## WHAT YOU HAVE TO DO
When you reach the line that contains "without a key. -/" in the data below, start reproducing lines exactly, and stop after the line that contains "newest first). -/".

## EXERCISE MATERIALS

/-- Settles O21: the perform reads PEND and the write changes DATA, so the two orders give one state. -/
theorem dataWriteCommutesWithPerform : Obligations.DataWriteCommutesWithPerform := by
  intro s i k v rest ts hbusy hcmd hin
  rw [← wr_dataReg] at hin
  refine ⟨((afterPerform i s).setData k v).setHost rest ts s.lastRead, ?_, ?_, ?_, ?_, rfl⟩
  · have hwrite := step_wr_data_busy (s := s.setHost s.inputs (.host :: .core :: ts) s.lastRead) k hbusy rfl hin
    have hperform := step_core (s := (s.setData k v).setHost rest (.core :: ts) s.lastRead) (i := i)
      (by simpa using hbusy) rfl (by simpa using hcmd)
    simp only [State.setData_setHost, State.setHost_setHost, State.setHost_lastRead] at hwrite
    simp only [afterPerform_setHost, afterPerform_setData, State.setHost_setHost] at hperform
    exact (run_of_step hwrite 1).trans (run_of_step hperform 0)
  · have hperform := step_core (s := s.setHost s.inputs (.core :: ts) s.lastRead) hbusy rfl hcmd
    have hwrite := step_wr_data k (s := (afterPerform i s).setHost s.inputs ts s.lastRead) rfl hin
    simp only [afterPerform_setHost, State.setHost_setHost] at hperform
    simp only [State.setData_setHost, State.setHost_setHost, State.setHost_lastRead] at hwrite
    exact (run_of_step hperform 1).trans (run_of_step hwrite 0)
  · exact (State.setData_data (afterPerform i s) k k v).trans (if_pos rfl)
  · exact State.setData_busy k v (afterPerform i s)

/-! ### The pending command is performed (R243) -/

/-- BUSY is lifted after at most `m + 1` steps, and with no reset among the inputs by the perform of `i`, in a state `u`
where PEND is still that of `s`. -/
def LiftedWithin (i : Instr) (m : Nat) (s : State) : Prop :=
  ∃ (n : Nat) (t : State), n ≤ m ∧ Host.Core.run Sys2Proof.core (n + 1) s = .next t ∧ t.busy = false ∧
    (Input.reset ∉ s.inputs → ∃ u : State, Host.Core.run Sys2Proof.core n s = .next u ∧ u.nextAgent = .core ∧
      u.busy = true ∧ u.pend = s.pend ∧ exec i u.passTurn = .next t)

theorem liftedWithin_of_core {s : State} {i : Instr} (m : Nat) (hcore : s.nextAgent = .core) (hbusy : s.busy = true)
    (hcmd : s.pend.cmd = some i) : LiftedWithin i m s := by
  have hstep : step s = .next (afterPerform i s.passTurn) :=
    (step_of_nextAgent_core hcore hcmd).trans (exec_eq i s.passTurn)
  exact ⟨0, _, Nat.zero_le m, run_of_step hstep 0, rfl, fun _ => ⟨s, rfl, hcore, hbusy, rfl, exec_eq i _⟩⟩

/-- A reset input lifts BUSY too, by discarding the command (R231). -/
theorem liftedWithin_of_reset {s t : State} (i : Instr) (m : Nat) (hstep : step s = .next t) (ht : t.busy = false)
    (hreset : Input.reset ∈ s.inputs) : LiftedWithin i m s :=
  ⟨0, t, Nat.zero_le m, run_of_step hstep 0, ht, fun hno => absurd hreset hno⟩

theorem LiftedWithin.of_step {s t : State} {i : Instr} {m : Nat} (h : LiftedWithin i m t) (hstep : step s = .next t)
    (hpend : t.pend = s.pend) (hinputs : t.inputs ⊆ s.inputs) : LiftedWithin i (m + 1) s := by
  obtain ⟨n, v, hle, hrun, hlifted, hperform⟩ := h
  refine ⟨n + 1, v, Nat.succ_le_succ hle, (run_of_step hstep _).trans hrun, hlifted, fun hno => ?_⟩
  obtain ⟨u, hu, hcore, hbusy, hkept, hexec⟩ := hperform fun hmem => hno (hinputs hmem)
  exact ⟨u, (run_of_step hstep n).trans hu, hcore, hbusy, hkept.trans hpend, hexec⟩

/-- By induction on the turns: a turn of the host leaves BUSY and PEND, or takes the reset input. -/
theorem liftedWithin_turns {i : Instr} (ts : List Agent) : ∀ s : State, s.turns = ts → s.busy = true →
    s.pend.cmd = some i → LiftedWithin i ts.length s := by
  induction ts with
  | nil =>
    exact fun s hturns hbusy hcmd =>
      liftedWithin_of_core _ (State.nextAgent_of_head?_ne_host hbusy (by simp [hturns])) hbusy hcmd
  | cons agent ts ih =>
    intro s hturns hbusy hcmd
    have hagent : s.nextAgent = agent := by simp [State.nextAgent, hbusy, hturns]
    cases agent with
    | core => exact liftedWithin_of_core _ hagent hbusy hcmd
    | host =>
      have hstep := step_of_nextAgent_host hagent
      obtain ⟨-, hts, hinputs⟩ := step_bus hstep
      obtain ⟨hcore, -⟩ | ⟨-, ⟨rest, hreset⟩, ht⟩ | ⟨hkept, hpend⟩ | ⟨hidle, -⟩ := step_pend_cases hstep
      · simp [hagent] at hcore
      · exact liftedWithin_of_reset i _ hstep ht (by simp [hreset])
      · refine (ih (hostTurn s.passTurn) ?_ (hkept.trans hbusy) (hpend ▸ hcmd)).of_step hstep hpend ?_
        · simp [hts, hbusy, hturns]
        · obtain hsame | ⟨-, htail⟩ := hinputs
          · exact hsame ▸ List.Subset.refl s.inputs
          · exact htail ▸ List.tail_subset s.inputs
      · simp [hbusy] at hidle

/-- Settles O44: the invariant has a command in PEND, and the turns are used up one by one. -/
theorem pendingCommandIsPerformed : Obligations.PendingCommandIsPerformed := by
  intro s hinv hbusy
  obtain ⟨i, hcmd, -⟩ := hinv.busy_pending hbusy
  obtain ⟨n, t, hle, hrun, ht, hperform⟩ := liftedWithin_turns s.turns s rfl hbusy hcmd
  refine ⟨n, t, hle, hrun, ht, fun hno => ?_⟩
  obtain ⟨u, hu, hcore, hub, hpend, hexec⟩ := hperform hno
  exact ⟨u, i, hu, hcore, hub, hpend, hcmd, hexec⟩

end Sys2Proof.Machine
end

section
/-! PROOFS. The bits of unwritten registers (R34, R232 of 70_reset_and_hazards.md): every operation of a step commutes
with erasing them. -/

namespace Sys2Proof.Machine

/-! ### Reading a register with its bits erased -/

@[simp] theorem Reg.erase_read? (r : Reg) : r.erase.read? = r.read? := by
  cases hw : r.written <;> simp [Reg.erase, Reg.read?, hw]

@[simp] theorem Reg.erase_written (r : Reg) : r.erase.written = r.written := by
  cases hw : r.written <;> simp [Reg.erase, hw]

/-- A perform computes from a written register, or draws a value in place of the bits (log 1, log 2). -/
theorem State.erase_valueOf (s : State) (src : Config.Source) (r : Reg) :
    s.erase.valueOf src r.erase = s.valueOf src r := by
  cases hw : r.written <;> simp [State.valueOf, Reg.erase, hw, State.erase]

section
variable (s : State)

@[simp] theorem State.erase_a : s.erase.a = s.a.erase := rfl
@[simp] theorem State.erase_b : s.erase.b = s.b.erase := rfl
@[simp] theorem State.erase_c : s.erase.c = s.c.erase := rfl
@[simp] theorem State.erase_len : s.erase.len = s.len.erase := rfl
@[simp] theorem State.erase_data0 : s.erase.data0 = s.data0.erase := rfl
@[simp] theorem State.erase_data1 : s.erase.data1 = s.data1.erase := rfl
@[simp] theorem State.erase_data2 : s.erase.data2 = s.data2.erase := rfl
@[simp] theorem State.erase_pend :
    s.erase.pend = ⟨s.pend.cmd, s.pend.d0.erase, s.pend.d1.erase, s.pend.d2.erase⟩ := rfl
@[simp] theorem State.erase_base : s.erase.base = s.base := rfl
@[simp] theorem State.erase_inputs : s.erase.inputs = s.inputs := rfl
@[simp] theorem State.erase_status : s.erase.status = s.status := rfl
@[simp] theorem State.erase_ready : s.erase.ready = s.ready := rfl
@[simp] theorem State.erase_resultReady : s.erase.resultReady = s.resultReady := rfl

end

/-! ### The host's accesses -/

theorem acceptCmd_erase (i : Instr) (s : State) : acceptCmd i s.erase = (acceptCmd i s).erase := by
  unfold acceptCmd
  split <;> rfl

/-- No check of an issue reads a register that can be unwritten (R141). -/
theorem issueCmd_erase (w : Word) (s : State) : issueCmd w s.erase = (issueCmd w s).erase := by
  obtain ⟨hbusy, h⟩ | ⟨hbusy, hdec, h⟩ | ⟨hbusy, ⟨i, hdec, hphase⟩, h⟩ | ⟨hbusy, i, hdec, hphase, h⟩ :=
    issueCmd_cases w s
  · rw [h, issueCmd_of_busy w (by exact hbusy)]
    rfl
  · rw [h, issueCmd_of_illegal (by exact hbusy) hdec]
    rfl
  · obtain ⟨hinit, hactive⟩ := (s.phaseAllows_eq_false_iff i).1 hphase
    rw [h, issueCmd_of_wrong_phase (by exact hbusy) hdec hinit (by exact hactive)]
    rfl
  · rw [h, issueCmd_of_accepted (by exact hbusy) hdec (by exact (s.phaseAllows_iff i).1 hphase), acceptCmd_erase]
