-- ==== Sys2Proof/Machine/Bits.lean ====
section
/-!
DEFINITION. Bit fields, byte orders, two's complement and serial-number arithmetic (R3, R4, R17, R50),
and the reads and writes of a sparse table.
-/
namespace Sys2Proof.Machine

/-- Bits hi:lo of a value (R3). -/
def fld (n hi lo : Nat) : Nat := (n >>> lo) % 2 ^ (hi + 1 - lo)

/-- A value placed in bits hi:lo. -/
def put (v hi lo : Nat) : Nat := (v % 2 ^ (hi + 1 - lo)) <<< lo

/-- A value with bits hi:lo replaced. -/
def setFld (n hi lo v : Nat) : Nat :=
  n - put (fld n hi lo) hi lo + put v hi lo

/-- One bit as a truth value. -/
def bitAt (n i : Nat) : Bool := n.testBit i

/-- A truth value as one bit. -/
def b2n (b : Bool) : Nat := if b then 1 else 0

/-- The value without the bits set in the mask (W1C, R7). -/
def clearBits (n mask : Nat) : Nat := n - (n &&& mask)

/-- A w-bit word read as two's complement (R45). -/
def toSigned (w n : Nat) : Int :=
  if n % 2 ^ w < 2 ^ (w - 1) then ((n % 2 ^ w : Nat) : Int) else ((n % 2 ^ w : Nat) : Int) - ((2 ^ w : Nat) : Int)

/-- The w-bit two's complement word of an integer. -/
def ofSigned (w : Nat) (i : Int) : Nat := (i % ((2 ^ w : Nat) : Int)).toNat

/-- a is later than b in serial-number arithmetic modulo 2^w (R17). -/
def serialGt (w a b : Nat) : Bool :=
  let d := (a % 2 ^ w + 2 ^ w - b % 2 ^ w) % 2 ^ w
  0 < d && d < 2 ^ (w - 1)

/-- a minus b modulo m. -/
def modSub (m a b : Nat) : Nat := (a % m + m - b % m) % m

/-- The n bytes of a value, most significant first (fabric formats, R4). -/
def bytesBE (v : Nat) : Nat → List Byte
  | 0 => []
  | n + 1 => BitVec.ofNat 8 (v >>> (8 * n)) :: bytesBE v n

/-- The n bytes of a value, least significant first (host formats, R4). -/
def bytesLE (v : Nat) : Nat → List Byte
  | 0 => []
  | n + 1 => BitVec.ofNat 8 v :: bytesLE (v >>> 8) n

/-- The value of bytes carried most significant first. -/
def natBE (bs : List Byte) : Nat := bs.foldl (fun a b => a * 256 + b.toNat) 0

/-- The value of bytes carried least significant first. -/
def natLE (bs : List Byte) : Nat := bs.foldr (fun b a => b.toNat + 256 * a) 0

/-- The number of set bits among the low w. -/
def popcount (n : Nat) : Nat → Nat
  | 0 => 0
  | w + 1 => b2n (bitAt n w) + popcount n w

/-- The positions of the set bits among the low w, lowest first. -/
def bitsSet (n w : Nat) : List Nat := (List.range w).filter (fun i => bitAt n i)

/-- The least exponent e with n at most 2^e, up to the fuel. -/
def ceilLog2 (n : Nat) : Nat → Nat
  | 0 => 0
  | e + 1 => if n ≤ 2 ^ e then ceilLog2 n e else e + 1

/-- What a key of a sparse table holds, d being what an unlisted key reads as. -/
def tget {α : Type} (d : α) : Tbl α → Nat → α
  | [], _ => d
  | (k, v) :: t, k' => if k' = k then v else tget d t k'

/-- A sparse table without a key. -/
def tdrop {α : Type} (t : Tbl α) (k : Nat) : Tbl α := t.filter fun c => c.1 ≠ k

/-- A sparse table that does not list a key, with the key's cell put before the first larger one. -/
def tput {α : Type} : Tbl α → Nat → α → Tbl α
  | [], k, v => [(k, v)]
  | (k0, v0) :: t, k, v => if k < k0 then (k, v) :: (k0, v0) :: t else (k0, v0) :: tput t k v

/-- A sparse table with one key written, kept in canonical form. -/
def tset {α : Type} [DecidableEq α] (d : α) (t : Tbl α) (k : Nat) (v : α) : Tbl α :=
  if v = d then tdrop t k else tput (tdrop t k) k v

/-- A sparse table with one key changed by a function of what it holds. -/
def tupd {α : Type} [DecidableEq α] (d : α) (t : Tbl α) (k : Nat) (f : α → α) : Tbl α :=
  tset d t k (f (tget d t k))

/-- A sparse table with every listed value changed by a function that keeps the default. -/
def tmap {α : Type} [DecidableEq α] (d : α) (f : α → α) : Tbl α → Tbl α
  | [] => []
  | (k, v) :: t => if f v = d then tmap d f t else (k, f v) :: tmap d f t

/-- The canonical form of a sparse table: keys strictly rising and above lo, no cell at the default. -/
def twf {α : Type} [DecidableEq α] (d : α) : Tbl α → Bool
  | [] => true
  | (k, v) :: t => decide (v ≠ d) && (t.all fun c => decide (k < c.1)) && twf d t

/-- The last n elements of a list grown at its head, kept at most n long (logs, newest first). -/
def pushLog {α : Type} (n : Nat) (x : α) (l : List α) : List α := (x :: l).take n

/-- The row of a log that keeps its newest entry first. -/
def rowOf {α : Type} (d : α) (l : List α) (i : Nat) : α := l.getD i d

end Sys2Proof.Machine
end

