/-- The host attach (R242 to R265). -/
structure HostUnit where
  modules : Tbl Module := []
  /-- ATTACH_UNITS at the latest boundary (R245). -/
  units : Nat := 0
  /-- The line cache: line (address / 64) to 1 Shared or 2 Own (R249); 8,192 lines. -/
  cache : Tbl Nat := []
  /-- The watch list: global queue to its line plus one; 4,096 lines (R252, R285). -/
  watch : Tbl Nat := []
  /-- The MSI-X tables, by 2,048 × function + vector (R257). -/
  msix : Tbl MsixEntry := []
  /-- VF Enable and NumVFs (R253). -/
  vfEnable : Bool := false
  numVfs : Nat := 0
  /-- The function resets under way, by function (R256). -/
  resets : Tbl (Option FnReset) := []
  store : StoreSt := .absent
  /-- The store's base and size, and the six areas' sizes, as fixed at Give (R259, R260). -/
  storeBase : Nat := 0
  storeAreas : List Nat := []
  /-- The host was lost and the store is not Given again: deliveries to HP0 to HP3 are discarded (R261). -/
  hostLost : Bool := false
  /-- A host-die reset takes effect at the next boundary (R261). -/
  dieDue : Bool := false
  nextTag : Nat := 0
  reads : List HRead := []
  gathers : List Gather := []
  writes : List HWrite := []
  held : List HeldWrite := []
  waits : List HWait := []
  /-- Flits each host port may still move in this stitch, in and out, as charged (R245). -/
  hpCharge : Tbl Nat := []
deriving DecidableEq, Repr

/-! ### Queues (09_queues.md) -/

/-- The queue states of R275. -/
inductive QSt where
  | reset | running | stalled | error
deriving DecidableEq, Repr

/-- The values of QUEUE_STATE and Q_STATUS.STATE (R271). -/
def QSt.code : QSt → Nat
  | .reset => 0 | .running => 1 | .stalled => 2 | .error => 3

/-- One queue: its register block, its rings' indices and its fetch (R266 to R296). -/
structure Queue where
  st : QSt := .reset
  reason : Nat := 0
  /-- Q_CONFIG, 256 bits (R272). -/
  config : Nat := 0
  enableDue : Bool := false
  /-- The function that enabled it and its local number (R266). -/
  func : Nat := 0
  local' : Nat := 0
  wqProd : Nat := 0
  wqCons : Nat := 0
  crProd : Nat := 0
  crCons : Nat := 0
  armed : Bool := false
  /-- Units of its own completion ring owed and held (R295). -/
  owed : Nat := 0
  heldUnits : Nat := 0
  /-- The boundary from which its ring has been exhausted; none while it has a free unit (R296). -/
  fullSince : Option Nat := none
  /-- The cached units: ring index to the unit's 512 bits plus 2^512 (R287). -/
  units : Tbl Nat := []
  /-- The ring indices asked for and not yet returned (R287). -/
  asked : List Nat := []
  /-- The index being read again for its old phase and how often it was (R287). -/
  retryIdx : Nat := 0
  retries : Nat := 0
  retryDue : Bool := false
  /-- The stitch in which the old phase was found (R287). -/
  retryAt : Nat := 0
  /-- The push under way: its base index and the units written (R284). -/
  pushBase : Nat := 0
  pushUnits : Nat := 0
  /-- Consumed entries whose completion is not yet written, oldest first (R291). -/
  order : List Entry := []
  /-- The access record of the management entry at the head, once it has been read, and whether it was asked for (R65). -/
  record : Option (List Byte) := none
  recordAsked : Bool := false
  /-- The producer indices that wait for the queue's context (R297). -/
  doors : List Nat := []
  /-- The context is on die (R271). -/
  cached : Bool := false
deriving DecidableEq, Repr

## TASK ANSWER
/-- A sparse table without a key. -/
def tdrop {α : Type} (t : Tbl α) (k : Nat) : Tbl α := t.filter fun c => c.1 ≠ k

/-- A sparse table that does not list a key, with the key's cell put before the first larger one. -/
def tput {α : Type} : Tbl α → Nat → α → Tbl α
  | [], k, v => [(k, v)]
  | (k0, v0) :: t, k, v => if k < k0 then (k, v) :: (k0, v0) :: t else (k0, v0) :: tput t k v

/-- A sparse table with one key written, kept in canonical form. -/
def tset {α : Type} [DecidableEq α] (d : α) (t : Tbl α) (k : Nat) (v : α) : Tbl α :=
  if v = d then tdrop t k else tput (tdrop t k) k v

/-- A sparse table with one key changed by a function of what it holds. -/
def tupd {α : Type} [DecidableEq α] (d : α) (t : Tbl α) (k : Nat) (f : α → α) : Tbl α :=
  tset d t k (f (tget d t k))

/-- A sparse table with every listed value changed by a function that keeps the default. -/
def tmap {α : Type} [DecidableEq α] (d : α) (f : α → α) : Tbl α → Tbl α
  | [] => []
  | (k, v) :: t => if f v = d then tmap d f t else (k, f v) :: tmap d f t

/-- The canonical form of a sparse table: keys strictly rising and above lo, no cell at the default. -/
def twf {α : Type} [DecidableEq α] (d : α) : Tbl α → Bool
  | [] => true
  | (k, v) :: t => decide (v ≠ d) && (t.all fun c => decide (k < c.1)) && twf d t

/-- The last n elements of a list grown at its head, kept at most n long (logs, newest first). -/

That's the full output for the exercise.